概要
斉の稷下の学宮で、荀子は3度「祭酒」(学長)になった。「人の性は悪、その善なるものは偽(人為)である」。孟子の性善説に反対した。礼は聖人が作った制度で、学んで身につける。天は意志を持たず、人が治める。「天を制して用いる」。弟子に韓非と李斯。儒家から法家が出た。楚の蘭陵で死んだ。『荀子』32篇。漢の儒教は荀子の儒教で、宋の儒教は孟子を選んで、荀子を外した。
場所
36.83°N 118.30°E · 中国・山東省淄博市(斉の都)
関わった人(2)
荀子BC313年頃–BC238年頃 · 祭酒孟子BC372年頃–BC289年頃 · 性善説に反対本文
稷下の学宮。斉の都、臨淄の西の門(稷門)の外。BC4世紀の半ば、威王か宣王が作った。学者に家と「上大夫」の俸禄を与え、政治を論じさせて、官職は与えなかった。「治めずして議論す」。最盛期に「数百千人」。孟子、鄒衍(陰陽五行)、慎到、田駢、淳于髡、宋鈃、尹文。中国で最初の「アカデミー」。
荀子は趙の人で、50歳で来た(『史記』。「15歳」の誤写という説が有力)。斉の襄王の頃(BC283〜265年)、稷下で「最も老いた師(最為老師)」と呼ばれ、3度、祭酒(酒を祭壇に注ぐ役。学者の長)になった。
『荀子』32篇。
性悪篇。「人の性は悪なり。その善なる者は偽なり」。偽は「人の為すこと」。人は生まれつき利を好み、耳目の欲があり、放っておけば争う。だから聖人が礼と義を作った。人は礼を学んで善になる。「木は縄に従えば直く、金は砥に就けば利し」。孟子は「性は善で、四端(惻隠、羞悪、辞譲、是非の心)が生まれつきある」と言った。荀子は「それなら聖人も礼も要らないことになる」と答えた。
天論篇。「天行に常あり。堯のために存せず、桀のために亡びず」。天は意志を持たず、人の善悪に応じない。雨乞いをして雨が降るのは、しなくても降るのと同じ。日食も星が落ちるのも、怪しむに足りない。「天を大なりとしてこれを思うは、物を畜えてこれを制するに孰若ぞ」——天を崇めて考えるより、物を蓄えて制するほうがよい。「天命を制して用いる」。
勧学篇。「学は以て已むべからず。青はこれを藍より取りて藍より青く、氷は水これを為して水より寒し」。「吾嘗て終日思えども、須臾の学ぶ所に如かず」。
礼論篇。人には欲があり、欲に限りはなく、物には限りがある。争いを防ぐために、先王が礼を作って「分(身分と分け前)」を定めた。
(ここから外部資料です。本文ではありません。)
-- ==== Sys2Proof/Laws/KeepsUnits.lean ====
section
/-! SUPPORT. The same for the host window, the module's own opcodes, the session and the supplies (Laws/Keeps.lean). -/

namespace Sys2Proof.Machine
open Sys2Proof
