-- ==== Sys2Proof/Laws/KeepsLamps.lean ====
section
/-! SUPPORT. The same for the lamps, the proving, the slices and the tracker (Laws/Keeps.lean). -/

namespace Sys2Proof.Machine
open Sys2Proof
正名篇。名は約束(約定俗成)で決まり、王が定める。名が乱れれば政治が乱れる。
弟子。韓非(韓の公子。『韓非子』。法・術・勢。秦で同門の李斯に讒言されて獄で死んだ)。李斯(楚の人。秦の丞相。郡県制と焚書を進言し、趙高に腰斬にされた)。荀子の「性は悪」から、礼でなく法へ行った。
評価。漢の儒教は荀子の系統(経学と礼学)。唐の韓愈が「大醇にして小疵」、宋の程頤と朱熹が「性悪の一句で根本を失った」。四書に『孟子』が入り、『荀子』は入らなかった。清の考証学が読み直し、20世紀の中国が「唯物論の先駆」として教科書に載せた。
楚の春申君が蘭陵(山東の南)の令にした。春申君が殺されて(BC238年)、免職。蘭陵で死んだ。墓が残っている。